Добавить в цитаты Настройки чтения

Страница 130 из 144

Заведует казнями тот, к кому Шарль приехал учиться, — Евлогий Шнейдер, историческое лицо, чудовище еще большее, чем Каррье из «Бланш»: он был священником. «Этот общественный обвинитель, когда ему не хватало работы в Страсбурге, рыскал по окрестностям в сопровождении грозной свиты — гильотины и палача. По любому доносу он являлся в города и деревни, жители которых надеялись, что никогда не увидят это орудие смерти, производил расследование на месте, обвинял, выносил приговор и приводил его в исполнение, а посреди этой кровавой оргии восстанавливал нарицательный курс ассигнатов, потерявших восемьдесят пять процентов стоимости, и один снабжал армию, испытывавшую нужду во всем, большим количеством зерна, чем все комиссары округа, вместе взятые». Но и Шнейдера некоторые активисты террора считают умеренным и жалуются на него в Париж.
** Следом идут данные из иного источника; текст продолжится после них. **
-- ==== Sys2Proof/Machine/Attention.lean ====
section
/-! DEFINITION. The arithmetic of attention (file 04): input sections, patterns, rotation, the stages of R144, special values, the merge. -/

namespace Sys2Proof.Machine

/-! ARGS and input sections (R147, R148) -/

def atWindow (c : Cmd) : Bool := argBits c 39 0 1 == 1
def atGlobal (c : Cmd) : Bool := argBits c 39 1 1 == 1
def atRetrieved (c : Cmd) : Bool := argBits c 39 2 1 == 1
def atDense (c : Cmd) : Bool := argBits c 39 3 1 == 1
def atCausal (c : Cmd) : Bool := argBits c 39 4 1 == 1
def atWindowLen (c : Cmd) : Nat := argBits c 40 0 18
def atGlobals (c : Cmd) : Nat := argBits c 44 0 7
def atGleaner (c : Cmd) : Bool := argBits c 45 0 1 == 1
def atCount (c : Cmd) : Nat := argBits c 46 0 9
def atRows (c : Cmd) : Nat := argBits c 48 0 9
def atQueryGroup (c : Cmd) : Nat := argBits c 50 0 5
def atSpan (c : Cmd) : Nat := if argBits c 51 0 7 == 0 then 8 else argBits c 51 0 7
def atQtype (c : Cmd) : Nat := argBits c 53 0 3
def atArray (c : Cmd) : Nat := argBits c 53 4 3
def atRow (c : Cmd) : Nat := argBits c 54 0 7 + 128 * argBits c 54 7 1

/-- Query heads H (R147). -/
def atHeads (c : Cmd) (f : Format) : Nat := f.heads * atQueryGroup c

/-- Bytes of an element of QTYPE. -/
def qBytes (c : Cmd) : Nat := if atQtype c == 2 || atQtype c == 3 then 2 else 1

/-- The first bytes of QS, POS, GPOS and RLIST, and the end of the last section (R148). -/
structure Sections where
  qs : Nat
  pos : Nat
  gpos : Nat
  rlist : Nat
  stop : Nat
deriving DecidableEq, Repr

def sections (c : Cmd) (f : Format) : Sections :=
  let n := atRows c * atHeads c f
  let scaled := match atQtype c with | 0 | 1 => 4 | 4 => 8 | _ => 0
  let q := n * f.dim * qBytes c
  let qs := roundUp q 64
  let qsEnd := if scaled == 0 then q else qs + n * scaled
  let pos := roundUp qsEnd 64
  let posEnd := pos + 4 * atRows c
  let gpos := roundUp posEnd 64
  let gEnd := if atGlobal c then gpos + 4 * atGlobals c else posEnd
  let rlist := roundUp gEnd 64
  let stop := if atRetrieved c && !atGleaner c then rlist + 4 * atCount c else gEnd
  { qs := qs, pos := pos, gpos := gpos, rlist := rlist, stop := stop }

/-- The position of a row. -/
def rowPos (c : Cmd) (f : Format) (r : Nat) : Nat := inU c ((sections c f).pos + 4 * r) 4

/-- The global positions. -/
def globalList (c : Cmd) (f : Format) : List Nat := if atGlobal c then (List.range (atGlobals c)).map (fun i => inU c ((sections c f).gpos + 4 * i) 4) else []

/-- The host's list of sheaf indices. -/
def hostList (c : Cmd) (f : Format) : List Nat := if atRetrieved c && !atGleaner c then (List.range (atCount c)).map (fun i => inU c ((sections c f).rlist + 4 * i) 4) else []

/-! Patterns (R132) -/

/-- Whether a token at position `p` of sheaf `idx` is admitted to a row at `q`, and whether by a rule other than the global one. -/
def admittedBy (c : Cmd) (globals retrieved : List Nat) (idx p q : Nat) : Bool × Bool :=
  if atCausal c && decide (q < p) then (false, false)
  else if atDense c then (true, true)
  else
    let w := atWindow c && decide (p ≤ q ∧ q - p < atWindowLen c)
    let r := atRetrieved c && retrieved.contains idx
    (w || r || (atGlobal c && globals.contains p), w || r)

/-- The tokens of a sheaf that a command sees. -/
def viewTokens (v : View) : List Nat := (List.range v.tokens).filter (fun t => !v.hidden.any (fun h => decide (h.1 ≤ t ∧ t < h.2)))

/-- The tokens of a sheaf that are admitted to a row. -/
def admittedTo (c : Cmd) (globals retrieved : List Nat) (v : View) (q : Nat) : List Nat :=
  (viewTokens v).filter (fun t => (admittedBy c globals retrieved v.idx (v.basePos + t) q).1)

/-- The tokens of a sheaf that are admitted to at least one row, and whether the sheaf is read whole (R136). -/
def admittedAny (c : Cmd) (f : Format) (retrieved : List Nat) (v : View) : List Nat × Bool :=
  let globals := globalList c f
  let rows := (List.range (atRows c)).map (rowPos c f)
  let hits := (viewTokens v).map (fun t => (t, rows.map (fun q => admittedBy c globals retrieved v.idx (v.basePos + t) q)))
  ((hits.filter (fun h => h.2.any (·.1))).map (·.1), hits.any (fun h => h.2.any (·.2)))

/-! Decoding and rotation (R136, R139, R143, R144) -/

/-- An element that has entered the Kiln: its fp32 value, whether it is exact, and whether what it came from is NaN or infinite (R145). -/
structure Elem where
  v     : F32
  exact : Bool := false
  bad   : Bool := false
deriving DecidableEq, Repr

/-- The codes of a run of bytes (R164). -/
def unpackCodes (w : Nat) (bs : List Byte) : List Nat :=
  match w with
  | 4 => (bs.map (fun b => [b.toNat % 16, b.toNat / 16])).flatten
  | 8 => bs.map (·.toNat)
  | _ => halves bs

/-- Decodes one token's elements, with the escapes that belong to them. -/
def decodeRun (f : Format) (key : Bool) (scale : Nat → Option Dy) : Nat → List Nat → List Nat → List Elem
  | _, [], _ => []
  | n, c :: cs, esc =>
    if f.form == 4 then { v := ofBf16 c, bad := !fvFinite (bf16Dec c) } :: decodeRun f key scale (n + 1) cs esc
    else if some c == escCode f then
      let b := esc.headD 0
      { v := ofBf16 b, exact := true, bad := !fvFinite (bf16Dec b) } :: decodeRun f key scale (n + 1) cs esc.tail
    else
      let x := codeValue f key c
      let e : Elem := match scale n with
        | none => { v := f32Nan, bad := true }
        | some sc => { v := fvMul x (.fin (decide (sc.m < 0)) sc.m.natAbs sc.e), bad := !fvFinite x }
      e :: decodeRun f key scale (n + 1) cs esc

/-- The key (or value) elements of a token of a sheaf. -/
def tokenRun (f : Format) (x : Sheaf) (key : Bool) (t : Nat) : List Elem :=
  let y := layout f
  let start := sumN ((x.counts.take t).map (fun c => c.1 + c.2))
  let (k, v) := x.counts.getD t (0, 0)
  let esc := if key then (x.entries.drop start).take k else (x.entries.drop (start + k)).take v
  let scale := fun n =>
    if key then let g := kGroupOf f t n; scaleOf (anchorAt x y.kAnchors (g / 64)) (getU x.body (y.kScales + g) 1)
    else let g := vGroupOf f t n; scaleOf (anchorAt x y.vAnchors (g / 64)) (getU x.body (y.vScales + g) 1)
  decodeRun f key scale 0 (unpackCodes (codeWidth f) ((x.body.drop ((if key then y.kCodes else y.vCodes) + t * runBytes f)).take (runBytes f))) esc

/-- A term of a rotated element that an overflowed element makes infinite; zero where the element is finite. -/
def infTerm (x c : F32) : F32 := if isInf x then fMul x c else f32Zero

/-- Rotates the vector of one head at a position (R139): from the exact expression, an infinite element giving what IEEE 754 gives. -/
def rotate (p : Rope) (pos : Nat) (xs : List Elem) : List Elem :=
  let half := p.rotDims / 2
  let pairOf := fun (n : Nat) => if p.halves then (n % half, n / half) else (n / 2, n % 2)
  let at_ := fun (i k : Nat) => xs.getD (if p.halves then i + k * half else 2 * i + k) { v := 0 }
  xs.zipIdx.map (fun (x, n) =>
    if p.rotDims ≤ n then x else
    let (i, k) := pairOf n
    let a := at_ i 0
    let b := at_ i 1
    let phase := pos * p.freqs.getD i 0 % 2 ^ 56
    let fc := fCos phase
    let fs := fSin phase
    let co := fvDy (f32Dec fc)
    let si := fvDy (f32Dec fs)
    let va := fvDy (f32Dec a.v)
    let vb := fvDy (f32Dec b.v)
    let neg := fun (d : Dy) => { d with m := -d.m }
    let y := if k == 0 then dyAdd (dyMul va co) (neg (dyMul vb si)) else dyAdd (dyMul va si) (dyMul vb co)
    let inf := if k == 0 then fAdd (infTerm a.v fc) (infTerm b.v (fNeg fs)) else fAdd (infTerm a.v fs) (infTerm b.v fc)
    { v := if isInf a.v || isInf b.v then inf else toF32 false y, exact := a.exact || b.exact, bad := a.bad || b.bad })

def rotateBy (p : Option Rope) (pos : Nat) (xs : List Elem) : List Elem := match p with | none => xs | some p => rotate p pos xs

/-- What the elements of an operand stand for in the arrays: converted by chunks of 32, an exact element by its own value (R141, R143). -/
def convertOperand (ty : Nat) (xs : List Elem) : List Dy :=
  ((cut 32 xs).map (fun ch =>
    let conv := convertChunk ty (ch.map (fun e => if e.exact then dyZero else fvDy (f32Dec e.v)))
    ch.zipWith (fun e d => if e.exact then fvDy (f32Dec e.v) else d) conv)).flatten

/-! Queries (R144, R147) -/

/-- A query row and head: its elements, what they stand for in the score array, and its KV head. -/
structure Query where
  elems : List Elem
  conv  : List Dy
  kv    : Nat
deriving DecidableEq, Repr

/-- One element of QTYPE and its scale and zero point. -/
def queryElem (c : Cmd) (f : Format) (rh i : Nat) : Elem :=
  let sec := sections c f
  let b := inU c ((rh * f.dim + i) * qBytes c) (qBytes c)
  let scaled := fun (x : FV) (off : Nat) =>
    let sc := f32Dec (BitVec.ofNat 32 (inU c off 4))
    { v := fvMul x sc, bad := !fvFinite x || !fvFinite sc : Elem }
  match atQtype c with
  | 0 => scaled (e4m3Dec b) (sec.qs + 4 * rh)
  | 1 => scaled (e5m2Dec b) (sec.qs + 4 * rh)
  | 2 => { v := ofBf16 b, bad := !fvFinite (bf16Dec b) }
  | 3 => { v := ofF16 b, bad := !fvFinite (f16Dec b) }
  | _ => let i := ofTwos 8 b - ofTwos 8 (inU c (sec.qs + 8 * rh + 4) 1); scaled (.fin (decide (i < 0)) i.natAbs 0) (sec.qs + 8 * rh)

/-- A row and head as they enter the arrays. -/
def query (c : Cmd) (f : Format) (rope : Option Rope) (r h : Nat) : Query :=
  let xs := rotateBy rope (rowPos c f r) ((List.range f.dim).map (queryElem c f (r * atHeads c f + h)))
  { elems := xs, conv := ((cut 32 xs).map (fun ch => convertAsym (atArray c) (ch.map (fun e => fvDy (f32Dec e.v))))).flatten, kv := h / atQueryGroup c }

/-! Scores and the soft maximum (R144, R145) -/

/-- log2 e scaled by 2^128. -/
def log2E : Nat := 490923683258796565746369346286093237521

/-- The factor c (R144). -/
def scoreFactor (c : Cmd) (f : Format) : F32 :=
  let sc : F32 := BitVec.ofNat 32 (argU c 56 4)
  if sc.toNat % 2 ^ 31 == 0 then toF32 false { m := ((log2E * 2 ^ 128 / isqrt 133 (f.dim * 2 ^ 256) 0 : Nat) : Int), e := -128 }
  else toF32 false (dyMul (fvDy (f32Exact sc)) { m := (log2E : Int), e := -128 })

/-- The score where an element of either operand has overflowed to infinity: the sum of its infinite products. None where every element is finite. -/
def scoreInf (q k : List Elem) : Option F32 :=
  let terms := (q.zip k).filterMap (fun (a, b) => if isInf a.v || isInf b.v then some (fMul a.v b.v) else none)
  if terms.isEmpty then none else some (terms.foldl fAdd f32Zero)

/-- The score of a key for a query (R144). -/
def score (factor : F32) (q : Query) (k : List Elem) (kc : List Dy) : F32 :=
  match scoreInf q.elems k with
  | some v => fMul v factor
  | none =>
    let chunks := (cut 32 (q.conv.zipWith dyMul kc)).map (fun ps => toF32 false (dySum ps))
    fMul (match chunks with | [] => f32Zero | x :: t => t.foldl fAdd x) factor

/-- The empty partial. -/
def emptyPart (d : Nat) : Part := { m2 := f32Inf true, l := 0, o := List.replicate d 0, empty := true }

/-- A partial that is not a number (R145). -/
def nanPart (d : Nat) (p : Part) : Part := { p with m2 := f32Nan, l := f32Nan, o := List.replicate d f32Nan, empty := false }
Шнейдер шантажом принуждает стать его женой девицу Клотильду де Брен. Ну зачем Дюма этих девиц всюду пихает… Но он лишь следовал источникам: Шнейдер действительно силком женил на себе девушку. У Дюма его арестовывают в день свадьбы, как на самом деле — источники расходятся: то ли до, то ли после. Он имел право выбрать самый эффектный вариант.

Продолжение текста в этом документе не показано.